Even a large global insurer such as Mapfre is not immune to this threat. We suffered a cyber attack on the night of August 14, 2020. The timing was no coincidence, since August 15 is the day with the highest number of vehicle transactions in the year. But it all started a year earlier.

It was August 2019 when the attackers began to take their first steps against us, investing significant amounts of time and money developing the attacking and testing strategies they finally used to break into Mapfre’s systems.

Our security measures and contingency plans for this type of incident worked as expected, and allowed us to achieve our main objective: to guarantee uninterrupted service to our clients and the privacy of their data. But this does show how all of us are potentially vulnerable to this wave of cyber crime, no matter how big we are or how much we prepare against it.

The weakest link

Small and medium-sized enterprises (SMEs) are the most vulnerable businesses of all.
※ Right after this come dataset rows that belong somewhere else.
-- ==== Sys2Proof/Safety.lean ====
section
/-!
DEFINITION. What holds of every state that the module can reach: the shape of the engine tables and the rule that a binding
never crosses dies (R25), and the canonical form of memory.
-/

namespace Sys2Proof.Machine

/-- Entry l of the remap table binds, where it is PRESENT, a physical engine of die l div 24 (R22, R25). -/
def Remap.sameDie (l : Nat) (r : Remap) : Bool :=
  !r.present || (decide (r.phys < 104) && decide (r.phys / 26 = l / 24))

/-- Physical engine p is, where it is ACTIVE, bound to a logical engine of its own die. -/
def PhysEng.sameDie (p : Nat) (x : PhysEng) : Bool :=
  decide (x.st ≠ .active) || (decide (x.logical < 96) && decide (x.logical / 24 = p / 26))

/-- No binding crosses dies, in either table (R25). -/
def Anat.bindingsLocal (a : Anat) : Prop :=
  (∀ (l : Nat) (r : Remap), a.remap[l]? = some r → r.sameDie l = true) ∧
    (∀ (p : Nat) (x : PhysEng), a.phys[p]? = some x → x.sameDie p = true)

/-- The tables have the lengths of R28 and R30, and the module has four dies. -/
def Anat.shaped (a : Anat) : Prop := a.remap.length = 96 ∧ a.phys.length = 104 ∧ a.dies.length = 4

/-! How an instruction comes to its effect and ends. -/

/-- Engine e issues its next instruction in s, and the instruction's fetch raises nothing and leaves the world w1. -/
def Issues (s : State) (e : Fin 104) (w1 : World) : Prop :=
  canIssue s.anat s.w e.val = true ∧ fetchCheck ⟨s.anat, e.val⟩ s.w = .ok () w1

/-- A part of an instruction of engine e runs in the world w1 without raising anything: it answers r and leaves w2. -/
def Does {α : Type} (s : State) (e : Fin 104) (x : EM α) (w1 : World) (r : α) (w2 : World) : Prop :=
  x ⟨s.anat, e.val⟩ w1 = .ok r w2

/-- The 64-bit operand of a format S instruction can be read under a column of R61: it is x, and reading it leaves w2. -/
def Reads (s : State) (e : Fin 104) (o : SOp) (col : Col) (w1 : World) (x : TWord) (w2 : World) : Prop :=
  Does s e (operand o col) w1 x w2

/-- The tag of a register is one that a column accepts. -/
def Usable (c : Core) (col : Col) (t : Tag) : Prop := t.toNat < 8 ∧ col.accepts t c.pl = true

/-- The world after an instruction of `cyc` cycles has retired with the registers c and continues at `pc`: its place in
program order is used, `INSTRET` and `CYCLE` have counted it (R81, R103), and a free value has been used for its waits. -/
def retiredTo (w : World) (e : Fin 104) (pc : W64) (cyc : Nat) (c : Core) : World :=
  { w.setEng e.val (({ w.eng e.val with core := { c with pc := pc, seq := c.seq + 1 } }).retire cyc w.freeCtr) with
      freeCtr := w.freeCtr + 1 }

/-- The state after an instruction of `len` bytes has retired with the registers c and continues at the following word. -/
def retired (s : State) (w : World) (e : Fin 104) (len cyc : Nat) (c : Core) : State :=
  { s with w := retiredTo w e (c.pc + w64 len) cyc c }

/-- The registers of engine e in a world. -/
abbrev World.core (w : World) (e : Fin 104) : Core := (w.eng e.val).core

/-! Vector instructions. -/

/-- The fields of an element-wise instruction are legal for the type in force, and its scalar operand, where it has one, is
`sc` (R163, R164). -/
def EltReady (s : State) (e : Fin 104) (o : VR) (w1 : World) (binary : Bool) (sc : Nat × FFlags) : Prop :=
  let t := (w1.core e).vt
  maskOk o.vm o.ms = true ∧ groupOk o.vd.toNat t.g = true ∧ groupOk o.va.toNat t.g = true ∧
    ((binary = true ∧ o.sc = false ∧ groupOk o.vb.toNat t.g = true ∧ sc = (0, FFlags.none)) ∨
      (binary = true ∧ o.sc = true ∧ o.vb = 0#5 ∧ Does s e (scalarElt t) w1 sc w1) ∨
      (binary = false ∧ o.sc = false ∧ o.vb = 0#5 ∧ sc = (0, FFlags.none)))

/-- Element i of operand B: the scalar, or the element of the group. -/
def Core.eltB (c : Core) (o : VR) (sc i : Nat) : Nat := if o.sc then sc else c.elt o.vb.toNat c.vt.ew i

/-- The flags of the active elements' results. -/
def Core.eltFlags (c : Core) (o : VR) (first : FFlags) (fl : Nat → FFlags) : FFlags :=
  (List.range c.vt.vl).foldl (fun a i => if c.active o i then a.or (fl i) else a) first

/-- The registers after an element-wise instruction that reads the registers c and retires with d. -/
def Core.eltDone (c d : Core) (o : VR) (first : FFlags) (res : Nat → Nat × FFlags) : Core :=
  ({ d with v := (c.putElts o o.vd.toNat c.vt.ew (fun i => some (res i).1)).v } : Core).vecEnd true
    (c.eltFlags o first (fun i => (res i).2))

/-- The registers after a compare into a mask register. -/
def Core.cmpDone (c : Core) (o : VR) (first : FFlags) (res : Nat → Bool × FFlags) : Core :=
  ({ c with m := (c.putMask o o.vd.toNat (fun i => (res i).1)).m } : Core).vecEnd true
    (c.eltFlags o first (fun i => (res i).2))

/-- The number of the first draw of an instruction that rounds VL elements, and the registers with the draws reserved
(R275): none under another rounding mode than stochastic. -/
def Core.drawsFor (c : Core) (rounds : Bool) : Nat × Core :=
  let x := c.sysGet 0x1BF
  if rounds && decide (c.vt.rm = 2) then (fld x 0 52, c.sysSet 0x1BF (setFld x 0 52 (fld x 0 52 + c.vt.vl))) else (0, c)

/-! Tile instructions. -/

/-- The state after a tile instruction has entered the tile queue with the registers c and the work k: it has retired, its
place in the queue remembers the registers before it and after it, `TSTAT.DIRTY` is set, and its waits have been counted (R209,
R210, R214). -/
def tileEntered (s : State) (v : World) (e : Fin 104) (c : Core) (k : TileWork) : State :=
  let w := v.tileWaited e.val k.pass
  let d := c.sticky 0x198 0
  let x := ({ w.eng e.val with core := { d with pc := d.pc + 4#64, seq := d.seq + 1 } }).retire 1 w.freeCtr
  let op : TileOp := { before := (s.w.eng e.val).core, after := x.core, pass := k.pass, len := k.len, info := k.info
                       busy := k.busy, skip := k.skip, held := [], younger := 1 }
  { s with w := { w.setEng e.val { x with tq := x.tq ++ [op] } with freeCtr := w.freeCtr + 1 } }

/-- A tile instruction issues and finds room in the tile queue. -/
def TileIssues (s : State) (e : Fin 104) (w1 : World) : Prop := Issues s e w1 ∧ (w1.eng e.val).tq.length < 8

/-! Links. -/

/-- A well-formed transaction for this node has arrived at a running UP port that is not gated, its slots have been freed,
and its seal, where it has one, is good and used up: the module is then w1. -/
def Arrived (s : State) (p : Fin 32) (t : NetTxn) (w1 : World) : Prop :=
  portRuns s.anat p.val = true ∧ (s.w.port p.val).state = 3 ∧ s.w.pwr.gated = false ∧ netOk t = true ∧
    t.dst.toNat = s.w.nodeId.getD 0 ∧
    let w0 := slotsFreed s.w p.val ((if 0x10 ≤ t.opc.toNat then 3 else 0) + min t.hops.toNat 2) (netSlots t)
    w0.nodeId = s.w.nodeId ∧ (t.sealed = false ∧ w1 = w0 ∨ t.sealed = true ∧ sealGood w0 t = true ∧ w1 = sealTake w0 t)

/-- The invariant of every step. -/
def State.Inv (s : State) : Prop := s.anat.shaped ∧ s.anat.bindingsLocal

end Sys2Proof.Machine
end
Statistics show 53% of SMEs suffered some form of cyber attack in 2021. SMEs represent a huge part of the global economy and are vital to our economic future, employing more than two billion people worldwide.

Yet they are vulnerable precisely because of a lack of awareness of the danger. In Spain alone, 99.8% of SMEs do not consider themselves a target for cyber attacks. Partly as a result of this misplaced confidence, 60% of SMEs go bust within six months of suffering a cyber attack.

SMEs are now even more at risk after the pandemic. This is because the rise of remote and hybrid working and use of devices to access company systems and data remotely increases the number of vulnerable access points. Any SME can be accessed from just one employee laptop with out-of-date cyber protection,  or from just one person clicking a link on an email.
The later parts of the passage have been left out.